Keywords: Body size, body mass index, 25 hydroxy vitamin D, vitamin D3 supplements, elderly
INTRODUCTION
Vitamin D is a fat-soluble vitamin that has important effects upon calcium and bone metabolism. In addition to maintaining calcium homeostasis, vitamin D metabolites may also be involved in the functioning of numerous other systems [1]. There is evidence that vitamin D may reduce the risk of cardiovascular disease [2], hypertension [3,4], diabetes [2,5] and some cancers [6,7].
Vitamin D insufficiency is prevalent in the northeast United States [8-10]. Many factors influence blood 25 hydroxy vitamin D (25(OH)D) concentration that is used to determine clinical vitamin D status. The amount of sunlight exposure [11], amount of skin pigmentation [12] and age [13] of subjects as well as vitamin D intake [14-16] all affect blood levels of 25(OH)D. In addition, Vitamin D status is known to be altered by obesity [17-23].
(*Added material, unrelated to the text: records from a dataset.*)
-- ==== Sys2Proof/Laws/PerInstr.lean ====
section
/-! SUPPORT. Statements made of every instruction as syntax, one lemma for each constructor. -/

namespace Sys2Proof.Laws.CommandWord

/-- An instruction has a code of the command port exactly when it is a command or a reserved opcode: the wire bytes, the
frames and the micro-operations are not selectable there (R122, R123). -/
def Statement (i : Instr) : Prop := ∀ p, (∃ w, encode p i = some (.command w)) ↔ i.isCommand = true

theorem wrvr : ∀ a d, Statement (.wrvr a d) := fun _ _ _ => ⟨fun _ => rfl, fun _ => ⟨_, rfl⟩⟩
theorem rdvr : ∀ a, Statement (.rdvr a) := fun _ _ => ⟨fun _ => rfl, fun _ => ⟨_, rfl⟩⟩
theorem seldev : ∀ a, Statement (.seldev a) := fun _ _ => ⟨fun _ => rfl, fun _ => ⟨_, rfl⟩⟩
theorem rdflt : ∀ a, Statement (.rdflt a) := fun _ _ => ⟨fun _ => rfl, fun _ => ⟨_, rfl⟩⟩
theorem rdall : Statement .rdall := fun _ => ⟨fun _ => rfl, fun _ => ⟨_, rfl⟩⟩
theorem meas : Statement .meas := fun _ => ⟨fun _ => rfl, fun _ => ⟨_, rfl⟩⟩
theorem reserved6 : ∀ a, Statement (.reserved6 a) := fun _ _ => ⟨fun _ => rfl, fun _ => ⟨_, rfl⟩⟩
theorem reserved7 : ∀ a, Statement (.reserved7 a) := fun _ _ => ⟨fun _ => rfl, fun _ => ⟨_, rfl⟩⟩
theorem vwra : ∀ a, Statement (.vwra a) := fun _ _ => ⟨fun ⟨_, h⟩ => (nomatch h), fun h => (nomatch h)⟩
theorem vrda : ∀ a, Statement (.vrda a) := fun _ _ => ⟨fun ⟨_, h⟩ => (nomatch h), fun h => (nomatch h)⟩
theorem vdata : ∀ a, Statement (.vdata a) := fun _ _ => ⟨fun ⟨_, h⟩ => (nomatch h), fun h => (nomatch h)⟩
theorem status : ∀ a, Statement (.status a) := fun _ _ => ⟨fun ⟨_, h⟩ => (nomatch h), fun h => (nomatch h)⟩
theorem ptrStatus : Statement .ptrStatus := fun _ => ⟨fun ⟨_, h⟩ => (nomatch h), fun h => (nomatch h)⟩
theorem ptrRead : Statement .ptrRead := fun _ => ⟨fun ⟨_, h⟩ => (nomatch h), fun h => (nomatch h)⟩
theorem wrWrite : ∀ a, Statement (.wrWrite a) := fun _ _ => ⟨fun ⟨_, h⟩ => (nomatch h), fun h => (nomatch h)⟩
theorem get1 : Statement .get1 := fun _ => ⟨fun ⟨_, h⟩ => (nomatch h), fun h => (nomatch h)⟩
theorem rdstatus : Statement .rdstatus := fun _ => ⟨fun ⟨_, h⟩ => (nomatch h), fun h => (nomatch h)⟩
theorem wrwrite : ∀ a, Statement (.wrwrite a) := fun _ _ => ⟨fun ⟨_, h⟩ => (nomatch h), fun h => (nomatch h)⟩
theorem rdread : Statement .rdread := fun _ => ⟨fun ⟨_, h⟩ => (nomatch h), fun h => (nomatch h)⟩
theorem delay : ∀ a, Statement (.delay a) := fun _ _ => ⟨fun ⟨_, h⟩ => (nomatch h), fun h => (nomatch h)⟩
theorem poll : ∀ a b c d, Statement (.poll a b c d) := fun _ _ _ _ _ => ⟨fun ⟨_, h⟩ => (nomatch h), fun h => (nomatch h)⟩
theorem waittx : Statement .waittx := fun _ => ⟨fun ⟨_, h⟩ => (nomatch h), fun h => (nomatch h)⟩
theorem waitrx : Statement .waitrx := fun _ => ⟨fun ⟨_, h⟩ => (nomatch h), fun h => (nomatch h)⟩

end Sys2Proof.Laws.CommandWord
end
There is evidence that even in subjects who are not morbidly obese, 25(OH)D levels vary with body size. Serum 25(OH)D level is inversely associated with percent total body fat in women [24] and with body weight in men and women [25]. In addition, in young men given either 1000, 10,000 or 50,000 IU per day (25, 250 or 1250 μg/d) of vitamin D3 supplements for eight weeks, the rise in serum 25(OH)D levels was inversely associated with BMI [26]. Since the prevalence of overweight and obesity in the U.S. is increasing [27], it is important to determine whether body size needs to be considered when estimating the vitamin D intake needed to raise serum 25(OH)D concentrations to a desired level. In this study, we examined the association of serum 25(OH)D response to vitamin D supplementation with body size in a population of elderly subjects enrolled in a randomized placebo-controlled study of vitamin D and calcium supplementation.
MATERIALS AND METHODS
The subjects in this study were healthy, ambulatory men and women 65 years of age or older who participated in a 3-year intervention study [14]. Subjects were randomly assigned to treatment with either 700 IU/day (17.5 μg/d) of supplemental vitamin D3 and 500 mg/day (12.5 mmol/d) of supplemental calcium, or to placebo. Subjects were advised to maintain their usual diets and to avoid taking supplemental calcium and vitamin D on their own for two months before and throughout the study. Data for this analysis are from measurements made at the initial visit and from measurements obtained at year one.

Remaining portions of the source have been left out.